WORK REQUEST -> Retype, word for word, every line of the records below starting at the one that contains "Kept c0 q0 (State.exception" and ending at the one that contains "unfold State.eccBad"; include both of those lines and nothing more.

Records from a dataset:
==========
-- ==== Sys2Proof/Laws/State.lean ====
section
/-! SUPPORT. The fields of State under each update: one lemma per field and update. -/
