theorem State.showDs_kept {c0 : Cfg} {q0 : List Instr} (s : State) (h0 : Kept c0 q0 s) :
    Kept c0 q0 (State.showDs s) := by
  unfold State.showDs
  repeat' (with_reducible first | assumption | apply State.put_kept)

theorem State.modJob_kept {c0 : Cfg} {q0 : List Instr} (s : State) (t : Nat) (f : Job → Job) (h0 : Kept c0 q0 s) :
    Kept c0 q0 (State.modJob s t f) := by
  unfold State.modJob
  repeat' (with_reducible first | assumption | intro _ | apply Kept.ite | apply Kept.foldS | simp -zeta only [↓Kept.mk_iff] | split)

theorem State.beRound_kept {c0 : Cfg} {q0 : List Instr} (s : State) (h0 : Kept c0 q0 s) :
    Kept c0 q0 (State.beRound s) := by
  unfold State.beRound
  repeat' (with_reducible first | assumption | intro _ | apply Kept.ite | apply Kept.foldS | simp -zeta only [↓Kept.mk_iff] | split)

theorem State.refreshRanks_kept {c0 : Cfg} {q0 : List Instr} (s : State) (h0 : Kept c0 q0 s) :
    Kept c0 q0 (State.refreshRanks s) := by
  unfold State.refreshRanks
  repeat' (with_reducible first | assumption | apply State.beRound_kept | intro _ | apply Kept.ite | apply Kept.foldS | simp -zeta only [↓Kept.mk_iff] | (extract_lets +onlyGivenNames x; first | (refine Kept.cut (P := Kept c0 q0 x) ?_ ?_; rotate_left; (intro _; clear_value x); rotate_left; unfold x; clear x) | clear_value x) | split)

theorem State.purgeQueues_kept {c0 : Cfg} {q0 : List Instr} (s : State) (t : Nat) (h0 : Kept c0 q0 s) :
    Kept c0 q0 (State.purgeQueues s t) := by
  unfold State.purgeQueues
  repeat' (with_reducible first | assumption | apply State.setEng_kept | apply State.modJob_kept | intro _ | apply Kept.ite | apply Kept.foldS | split)

theorem State.endJob_kept {c0 : Cfg} {q0 : List Instr} (s : State) (t : Nat) (j : Job) (status cause : Nat) (h0 : Kept c0 q0 s) :
    Kept c0 q0 (State.endJob s t j status cause) := by
  unfold State.endJob
  repeat' (with_reducible first | assumption | apply State.closeWindows_kept | apply State.finishGroup_kept | apply State.showDs_kept | apply State.refreshRanks_kept | simp -zeta only [↓Kept.mk_iff])

theorem State.jobCheck_kept {c0 : Cfg} {q0 : List Instr} (s : State) (t : Nat) (h0 : Kept c0 q0 s) :
    Kept c0 q0 (State.jobCheck s t) := by
  unfold State.jobCheck
  repeat' (with_reducible first | assumption | apply State.endJob_kept | intro _ | apply Kept.ite | apply Kept.foldS | split)

theorem State.faultJob_kept {c0 : Cfg} {q0 : List Instr} (s : State) (t code : Nat) (h0 : Kept c0 q0 s) :
    Kept c0 q0 (State.faultJob s t code) := by
  unfold State.faultJob
  repeat' (with_reducible first | assumption | apply State.modJob_kept | apply State.purgeQueues_kept | apply State.jobCheck_kept)

theorem State.expireJob_kept {c0 : Cfg} {q0 : List Instr} (s : State) (t : Nat) (h0 : Kept c0 q0 s) :
    Kept c0 q0 (State.expireJob s t) := by
  unfold State.expireJob
  repeat' (with_reducible first | assumption | apply State.bump_kept | apply State.post_kept | apply State.pcCount_kept | apply State.modJob_kept | apply State.purgeQueues_kept | apply State.jobCheck_kept | intro _ | apply Kept.ite | apply Kept.foldS | split)

theorem State.segmentDone_kept {c0 : Cfg} {q0 : List Instr} (s : State) (t : Nat) (h0 : Kept c0 q0 s) :
    Kept c0 q0 (State.segmentDone s t) := by
  unfold State.segmentDone
  repeat' (with_reducible first | assumption | apply State.modJob_kept | apply State.jobCheck_kept | apply State.expireJob_kept)

theorem State.dropRun_kept {c0 : Cfg} {q0 : List Instr} (s : State) (c e : Nat) (h0 : Kept c0 q0 s) :
    Kept c0 q0 (State.dropRun s c e) := by
  unfold State.dropRun
  repeat' (with_reducible first | assumption | apply State.setEng_kept)

theorem State.faultRun_kept {c0 : Cfg} {q0 : List Instr} (s : State) (c e code : Nat) (h0 : Kept c0 q0 s) :
    Kept c0 q0 (State.faultRun s c e code) := by
  unfold State.faultRun
  repeat' (with_reducible first | assumption | apply State.modJob_kept | apply State.faultJob_kept | apply State.dropRun_kept | intro _ | apply Kept.ite | apply Kept.foldS | split)

theorem State.exception_kept {c0 : Cfg} {q0 : List Instr} (s : State) (c e code : Nat) (ix : Nat) (h0 : Kept c0 q0 s) :
    Kept c0 q0 (State.exception s c e code ix) := by
  unfold State.exception
  repeat' (with_reducible first | assumption | apply State.post_kept | apply State.faultRun_kept | intro _ | apply Kept.ite | apply Kept.foldS | split)

theorem State.scratchEcc_kept {c0 : Cfg} {q0 : List Instr} (s : State) (c a cause : Nat) (h0 : Kept c0 q0 s) :
    Kept c0 q0 (State.scratchEcc s c a cause) := by
  unfold State.scratchEcc
  repeat' (with_reducible first | assumption | apply State.post_kept | intro _ | apply Kept.ite | apply Kept.foldS | simp -zeta only [↓Kept.mk_iff] | split)

theorem State.eccBad_kept {c0 : Cfg} {q0 : List Instr} (s : State) (a source : Nat) (h0 : Kept c0 q0 s) :
    Kept c0 q0 (State.eccBad s a source) := by
  unfold State.eccBad
  repeat' (with_reducible first | assumption | apply hx | apply State.scratchEcc_kept | apply State.put_kept | apply State.bump_kept | apply State.postLim_kept | intro _ | apply Kept.ite | apply Kept.foldS | simp -zeta only [↓Kept.mk_iff] | (extract_lets +onlyGivenNames x; first | (refine Kept.cut (P := Kept c0 q0 x) ?_ ?_; rotate_left; (intro _; clear_value x); rotate_left; unfold x; clear x) | (refine Kept.cut (P := ∀ y, Kept c0 q0 y → Kept c0 q0 (x y)) ?_ ?_; rotate_left; (intro hx; clear_value x); rotate_left; unfold x; clear x) | (refine Kept.cut (P := ∀ y a, Kept c0 q0 y → Kept c0 q0 (x y a)) ?_ ?_; rotate_left; (intro hx; clear_value x); rotate_left; unfold x; clear x) | (refine Kept.cut (P := ∀ a y, Kept c0 q0 y → Kept c0 q0 (x a y)) ?_ ?_; rotate_left; (intro hx; clear_value x); rotate_left; unfold x; clear x) | (refine Kept.cut (P := ∀ a, Kept c0 q0 (x a)) ?_ ?_; rotate_left; (intro hx; clear_value x); rotate_left; unfold x; clear x) | (refine Kept.cut (P := ∀ a, Kept c0 q0 (x a).2.2) ?_ ?_; rotate_left; (intro hx; clear_value x); rotate_left; unfold x; clear x) | (refine Kept.cut (P := ∀ a, Kept c0 q0 (x a).2) ?_ ?_; rotate_left; (intro hx; clear_value x); rotate_left; unfold x; clear x) | (refine Kept.cut (P := ∀ a b, Kept c0 q0 (x a b)) ?_ ?_; rotate_left; (intro hx; clear_value x); rotate_left; unfold x; clear x) | (refine Kept.cut (P := ∀ y a b, Kept c0 q0 y → Kept c0 q0 (x y a b)) ?_ ?_; rotate_left; (intro hx; clear_value x); rotate_left; unfold x; clear x) | (refine Kept.cut (P := Kept c0 q0 x.2) ?_ ?_; rotate_left; (intro hx; clear_value x); rotate_left; unfold x; clear x) | (refine Kept.cut (P := Kept c0 q0 x.1) ?_ ?_; rotate_left; (intro hx; clear_value x); rotate_left; unfold x; clear x) | (refine Kept.cut (P := Kept c0 q0 x.2.2) ?_ ?_; rotate_left; (intro hx; clear_value x); rotate_left; unfold x; clear x) | (refine Kept.cut (P := Kept c0 q0 x.2.1) ?_ ?_; rotate_left; (intro hx; clear_value x); rotate_left; unfold x; clear x) | clear_value x) | split)

theorem State.markSoft_kept {c0 : Cfg} {q0 : List Instr} (s : State) (w : Nat) (h0 : Kept c0 q0 s) :
    Kept c0 q0 (State.markSoft s w) := by
  unfold State.markSoft
  repeat' (with_reducible first | assumption | intro _ | apply Kept.ite | apply Kept.foldS | simp -zeta only [↓Kept.mk_iff] | split)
==========
TASK SOLUTION ->
    Kept c0 q0 (State.exception s c e code ix) := by
  unfold State.exception
  repeat' (with_reducible first | assumption | apply State.post_kept | apply State.faultRun_kept | intro _ | apply Kept.ite | apply Kept.foldS | split)

theorem State.scratchEcc_kept {c0 : Cfg} {q0 : List Instr} (s : State) (c a cause : Nat) (h0 : Kept c0 q0 s) :
    Kept c0 q0 (State.scratchEcc s c a cause) := by
  unfold State.scratchEcc
  repeat' (with_reducible first | assumption | apply State.post_kept | intro _ | apply Kept.ite | apply Kept.foldS | simp -zeta only [↓Kept.mk_iff] | split)

theorem State.eccBad_kept {c0 : Cfg} {q0 : List Instr} (s : State) (a source : Nat) (h0 : Kept c0 q0 s) :
    Kept c0 q0 (State.eccBad s a source) := by
  unfold State.eccBad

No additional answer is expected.